A couple of gotchas: If you aren't naming those libraries with a lib prefix you will confuse the linker big time. If you aren't compiling your source files with either -fPIC or -fpic you will not have relocatable objects.
Addendum
There's a big potential problem with libraries that depend on other libraries. Suppose you use version 1.5 of the parent package when your compile your child library source files. You manage to get past all of the library dependencies problems. You've specified that your libchild.so depends on libparent.so. Your stuff just works. That is until version 2.0 of the parent package comes out. Now your stuff breaks everywhere it's used, and you haven't changed one line of code.
The way to overcome this problem is to specify at the time you build your child library that the resultant shared library depends specifically on version 1.5 of libparent.so`.
To do this you will need to pass options from g++/gcc to the linker via the -Wl option. Use -Wl,<linker_option>,<linker_option>,... If those linker options need spaces you'll need to backslash-escape them in the command to g++. A couple of key options are -rpath and -soname. For example, -rpath=/path/to/lib,-soname=libparent.so.1.5.
Note very well: You need to use the -soname=libparent.so.1.5 option when you are building libparent.so. This is what lets the system denote that your libchild.so (version 1.0) depends on libparent.so (version 1.5). And you don't build libparent.so. You build libparent.so.1.5. What about libparent.so? That needs to exist to, but it should be a symbolic link to some numbered numbered version (preferably the most recent version) of libparent.so.

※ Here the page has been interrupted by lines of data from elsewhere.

theorem State.Sound.issued {s : State} (h : s.Sound) {l : Latch} {i : Instr} {v1 v2 : Option Word}
    (hD : s.latD = some l) (hi : l.instr = some i) (hE : s.latE = none)
    (h1 : resolveOpt i.rs1Opt s = some v1) (h2 : resolveOpt i.rs2Opt s = some v2)
    (hfree : (dests i).any s.isBusy = false) :
    (toExecute v1 v2 l (markAll (dests i) s)).Sound := by
  have hlegal := h.decode_legal hD hi
  obtain ⟨b, hb⟩ := markAll_eq (dests i) s
  have hbusy : ∀ r, (toExecute v1 v2 l (markAll (dests i) s)).isBusy r =
      ((dests i).contains r || s.isBusy r) := markAll_isBusy (dests i) s
  rw [hb] at hbusy ⊢
  have hclaimed : s.claimed = destsIn s.latM ++ destsIn s.latW := by
    simp [State.claimed, hE, destsIn, instrIn]
  have hclaimed' : (toExecute v1 v2 l { s with busy := b }).claimed = dests i ++ s.claimed := by
    simp [State.claimed, hE, destsIn, instrIn, hi]
  refine ⟨h.mem, fun _ => rfl, h.image, fun r => ?busy, ?claims, nofun, ?latE, h.latM, h.latW,
    nofun, ?haltE, ?haltM, ?haltW⟩
  case busy => rw [hbusy, hclaimed', List.mem_append, Bool.or_eq_true, h.busy r, List.contains_iff_mem]
  case claims =>
    rw [hclaimed']
    refine List.nodup_append.mpr ⟨dests_nodup hlegal, h.claims, fun r hr q hq e => ?_⟩
    have hrb := List.any_eq_false.mp hfree r hr
    exact hrb ((h.busy r).mpr (e ▸ hq))
  case latE =>
    rintro _ ⟨⟩
    exact ⟨i, hi, hlegal, by
      simp [operandsPresent, resolveOpt_isSome h1, resolveOpt_isSome h2]⟩
  case haltE =>
    intro hhalt
    exact ⟨h.halt.latD (by simpa [instrIn, hD] using hhalt), rfl⟩
  case haltM => intro hhalt; simp [(h.halt.latM hhalt).2.1] at hD
  case haltW => intro hhalt; simp [(h.halt.latW hhalt).2.1] at hD

/-- Everything Decode can answer under the invariant: there is no third way to raise (R154). -/
theorem State.Sound.decodeStage_next {s t : State} (h : s.Sound) (hdec : decodeStage s = .next t) :
    t = s.enter .decode ∨
    (∃ l, s.latD = some l ∧
      t = { s.enter .decode with status := .faulted (.fetchOutOfImage l.pc) }) ∨
    ∃ l i v1 v2, s.latD = some l ∧ l.instr = some i ∧
      resolveOpt i.rs1Opt (s.enter .decode) = some v1 ∧
      resolveOpt i.rs2Opt (s.enter .decode) = some v2 ∧
      (dests i).any (s.enter .decode).isBusy = false ∧
      t = toExecute v1 v2 l (markAll (dests i) (s.enter .decode)) := by
  rcases Machine.decodeStage_next hdec with ⟨_, rfl⟩ | ⟨l, hD, _, rfl⟩ | ⟨l, i, hD, hi, hl⟩
  · exact .inl rfl
  · exact .inr (.inl ⟨l, hD, rfl⟩)
  · rcases issue_cases i.rs1Opt i.rs2Opt (dests i) l (s.enter .decode)
        (dests_nodup (h.decode_legal hD hi)) with ⟨e, _⟩ | ⟨v1, v2, h1, h2, hfree, e⟩ <;>
      cases e.symm.trans hl
    · exact .inl rfl
    · exact .inr (.inr ⟨l, i, v1, v2, hD, hi, h1, h2, hfree, rfl⟩)

theorem decodeStage_sound {s t : State} (h : decodeStage s = .next t) (hs : s.Sound)
    (hE : s.latE = none) : t.Sound := by
  rcases hs.decodeStage_next h with rfl | ⟨l, _, rfl⟩ | ⟨l, i, v1, v2, hD, hi, h1, h2, hfree, rfl⟩
  · exact hs.enter _
  · exact (hs.enter .decode).with_status _
  · exact (hs.enter .decode).issued hD hi hE h1 h2 hfree

/-! #### Fetch -/

theorem State.Sound.fetched {s : State} (h : s.Sound) (hflag : s.haltFetched = false)
    (hsup : s.fetchSuppress = false) :
    (if s.imageAt s.pc = some .halt then { fill (s.imageAt s.pc) s with haltFetched := true }
      else fill (s.imageAt s.pc) s).Sound := by
  have hnot : ∀ {o : Option Latch}, (instrIn o = some .halt → s.haltFetched = true) →
      instrIn o ≠ some .halt := fun ho hhalt => by simp [ho hhalt] at hflag
  have hE := hnot fun hhalt => (h.halt.latE hhalt).1
  have hM := hnot fun hhalt => (h.halt.latM hhalt).1
  have hW := hnot fun hhalt => (h.halt.latW hhalt).1
  have hD : ∀ l, some ({ pc := s.pc, instr := s.imageAt s.pc } : Latch) = some l →
      l.instr = s.imageAt l.pc ∧ nextPc s.pc = nextPc l.pc := by
    rintro _ ⟨⟩; exact ⟨rfl, rfl⟩
  have hsup' : ∀ {p : Prop}, s.fetchSuppress = true → p := fun hset => by simp [hsup] at hset
  split
  · exact ⟨h.mem, hsup', h.image, h.busy, h.claims, hD, h.latE, h.latM, h.latW,
      fun _ => rfl, fun hhalt => absurd hhalt hE, fun hhalt => absurd hhalt hM,
      fun hhalt => absurd hhalt hW⟩
  · rename_i hi
    exact ⟨h.mem, hsup', h.image, h.busy, h.claims, hD, h.latE, h.latM, h.latW,
      fun hhalt => absurd hhalt hi, fun hhalt => absurd hhalt hE, fun hhalt => absurd hhalt hM,
      fun hhalt => absurd hhalt hW⟩

theorem fetchStage_sound {s t : State} (h : fetchStage s = .next t) (hs : s.Sound) :
    t.Sound ∧ t.fetchSuppress = false := by
  rcases fetchStage_cases s with ⟨hsup, e⟩ | ⟨hsup, _, e⟩ | ⟨hsup, _, _, e⟩ | ⟨hsup, _, hflag, e⟩
  case inl =>
    cases e.symm.trans h
    obtain ⟨hmem, _, himg, hbusy, hclaims, hD, hE, hM, hW, hD', hE', hM', hW'⟩ := hs
    exact ⟨⟨hmem, nofun, himg, hbusy, hclaims, hD, hE, hM, hW, hD', hE', hM', hW'⟩, rfl⟩
  case inr.inr.inr =>
    rw [fetchAtPc_next _ (s.enter_stage .fetch)] at e
    cases e.symm.trans h
    refine ⟨(hs.enter .fetch).fetched hflag hsup, ?_⟩
    split <;> exact hsup
  all_goals
    cases e.symm.trans h
    exact ⟨hs.of_frame rfl, hsup⟩

end Sys2Proof.Machine

namespace Sys2Proof.Machine

/-! ### The invariant over a tick -/

theorem State.Inv.sound {s : State} (h : s.Inv) : s.Sound := (inv_iff.mp h).1

theorem State.Inv.suppress_clear {s : State} (h : s.Inv) : s.fetchSuppress = false :=
  (inv_iff.mp h).2

/-- Up to the end of Memory the suppression stays clear, and a Memory that does not raise has emptied
its latch. -/
structure AfterMemory (m : State) : Prop where
  sound : m.Sound
  suppress : m.fetchSuppress = false
  latM : m.status = .running → m.latM = none

/-- Up to the end of Execute the suppression is set by an Execute that does not raise only, which has
emptied its latch. -/
structure AfterExecute (e : State) : Prop where
  sound : e.Sound
  suppress : e.status ≠ .running → e.fetchSuppress = false
  latE : e.status = .running → e.latE = none

section
variable {s : State}

theorem throughMemory_sound {m : State} (hinv : s.Inv) (hrun : s.status = .running)
    (h : throughMemory s = .next m) : AfterMemory m := by
  obtain ⟨w, hw, _, hm⟩ := throughMemory_next hrun h
  have hwW := writebackStage_empties hw
  have hwS : w.fetchSuppress = s.fetchSuppress :=
    (congrArg State.fetchSuppress (writebackStage_frame hw).fields :)
  have hmS : m.fetchSuppress = w.fetchSuppress :=
    (congrArg State.fetchSuppress (memoryStage_frame hm).fields :)
  exact ⟨memoryStage_sound hm (writebackStage_sound hw (hinv.sound.of_frame rfl)) hwW,
    by rw [hmS, hwS, hinv.suppress_clear], fun hmrun => (memoryStage_moves hm hwW hmrun).2⟩

theorem frontHalf_sound {e : State} (hinv : s.Inv) (hrun : s.status = .running)
    (h : frontHalf s = .next e) : AfterExecute e := by
  rcases andThen_next h with ⟨he, hstop⟩ | ⟨m, hm, hmrun, he⟩
  · obtain ⟨hsound, hsup, _⟩ := throughMemory_sound hinv hrun he
    exact ⟨hsound, fun _ => hsup, fun hrun => absurd hrun hstop⟩
  · obtain ⟨hsound, hsup, hM⟩ := throughMemory_sound hinv hrun hm
    have hM := hM hmrun
    refine ⟨executeStage_sound he hsound hM, fun hstop => ?_,
      fun herun => (executeStage_moves he hM herun).2⟩
    rcases executeStage_next he with ⟨_, rfl⟩ | ⟨l, i, _, _, ⟨f, _, rfl⟩ | ⟨_, rfl⟩⟩
    · exact hsup
    · exact hsup
    · exact absurd (by simp [afterExecute, hmrun]) hstop

/-- What is left of the invariant when the tick ends before Fetch: also with Decode raising, since it
raises with an occupied `D`. -/
theorem backHalf_sound {d : State} (hinv : s.Inv) (hrun : s.status = .running)
    (h : andThen (frontHalf s) decodeStage = .next d) :
    d.Sound ∧ (d.status ≠ .running → d.fetchSuppress = false) := by
  rcases andThen_next h with ⟨hd, hstop⟩ | ⟨e, he, herun, hd⟩
  · obtain ⟨hsound, hsup, _⟩ := frontHalf_sound hinv hrun hd
    exact ⟨hsound, fun _ => hsup hstop⟩
  · obtain ⟨hsound, _, hE⟩ := frontHalf_sound hinv hrun he
    refine ⟨decodeStage_sound hd hsound (hE herun), fun hstop => ?_⟩
    rcases hsound.decodeStage_next hd with rfl | ⟨l, hD, rfl⟩ | ⟨l, i, v1, v2, _, _, _, _, _, rfl⟩
    · exact absurd herun hstop
    · cases hsup : e.fetchSuppress with
      | false => exact hsup
      | true => simp [hsound.suppress hsup] at hD
    · obtain ⟨b, hb⟩ := markAll_eq (dests i) (e.enter .decode)
      exact absurd (by simp [hb, herun]) hstop

theorem allStages_sound {f : State} (hinv : s.Inv) (hrun : s.status = .running)
    (h : allStages s = .next f) : f.Sound ∧ f.fetchSuppress = false := by
  rcases andThen_next h with ⟨hf, hstop⟩ | ⟨d, hd, _, hf⟩
  · obtain ⟨hsound, hsup⟩ := backHalf_sound hinv hrun hf
    exact ⟨hsound, hsup hstop⟩
  · exact fetchStage_sound hf (backHalf_sound hinv hrun hd).1

theorem step_inv {t : State} (hinv : s.Inv) (h : step s = .next t) : t.Inv := by
  obtain ⟨f, hf, hend⟩ := step_ends h
  obtain ⟨hsound, hsup⟩ := allStages_sound hinv (step_next h).1 hf
  rcases hend with ⟨_, rfl, _⟩ | ⟨rfl, _⟩
  · exact inv_iff.mpr ⟨hsound.of_frame rfl, hsup⟩
  · exact inv_iff.mpr ⟨hsound, hsup⟩

/-- Settles O48: each stage keeps `Sound` once the latch it hands its instruction to is empty, which
the stage before it has seen to, and the suppression is clear however the tick ends. -/
theorem everyStepKeepsInvariant : Obligations.EveryStepKeepsInvariant := by
  unfold Obligations.EveryStepKeepsInvariant
  exact fun s t hinv h => step_inv hinv h

end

Now suppose non-backward compatible parent version 2.0 is compiled and built into a shiny new libparent.so.2.0 and libparent.so is symbolically linked to this shiny new version. An application that uses your clunky old libchild.so (version 1.0) will happily use the clunky old version of libparent.so instead of the shiny new one that breaks everything.
It looks like you're not telling the linker that child.so needs parent.so, use something like the following:
g++ -shared -o libparent.so parent.o
g++ -shared -o libchild.so -lparent child.o
When you build your main program, you have to tell the compiler that it links with those libraries; that way, when it starts, linux will load them for it.
Change their names to libparent.so and libchild.so.
Then compile with something like this:
g++ <your files and flags> -L<folder where the .so's are> -lparent -lchild
EDIT:
Maybe it would be a smaller change to try loading parent.so before child.so. Did you try that already?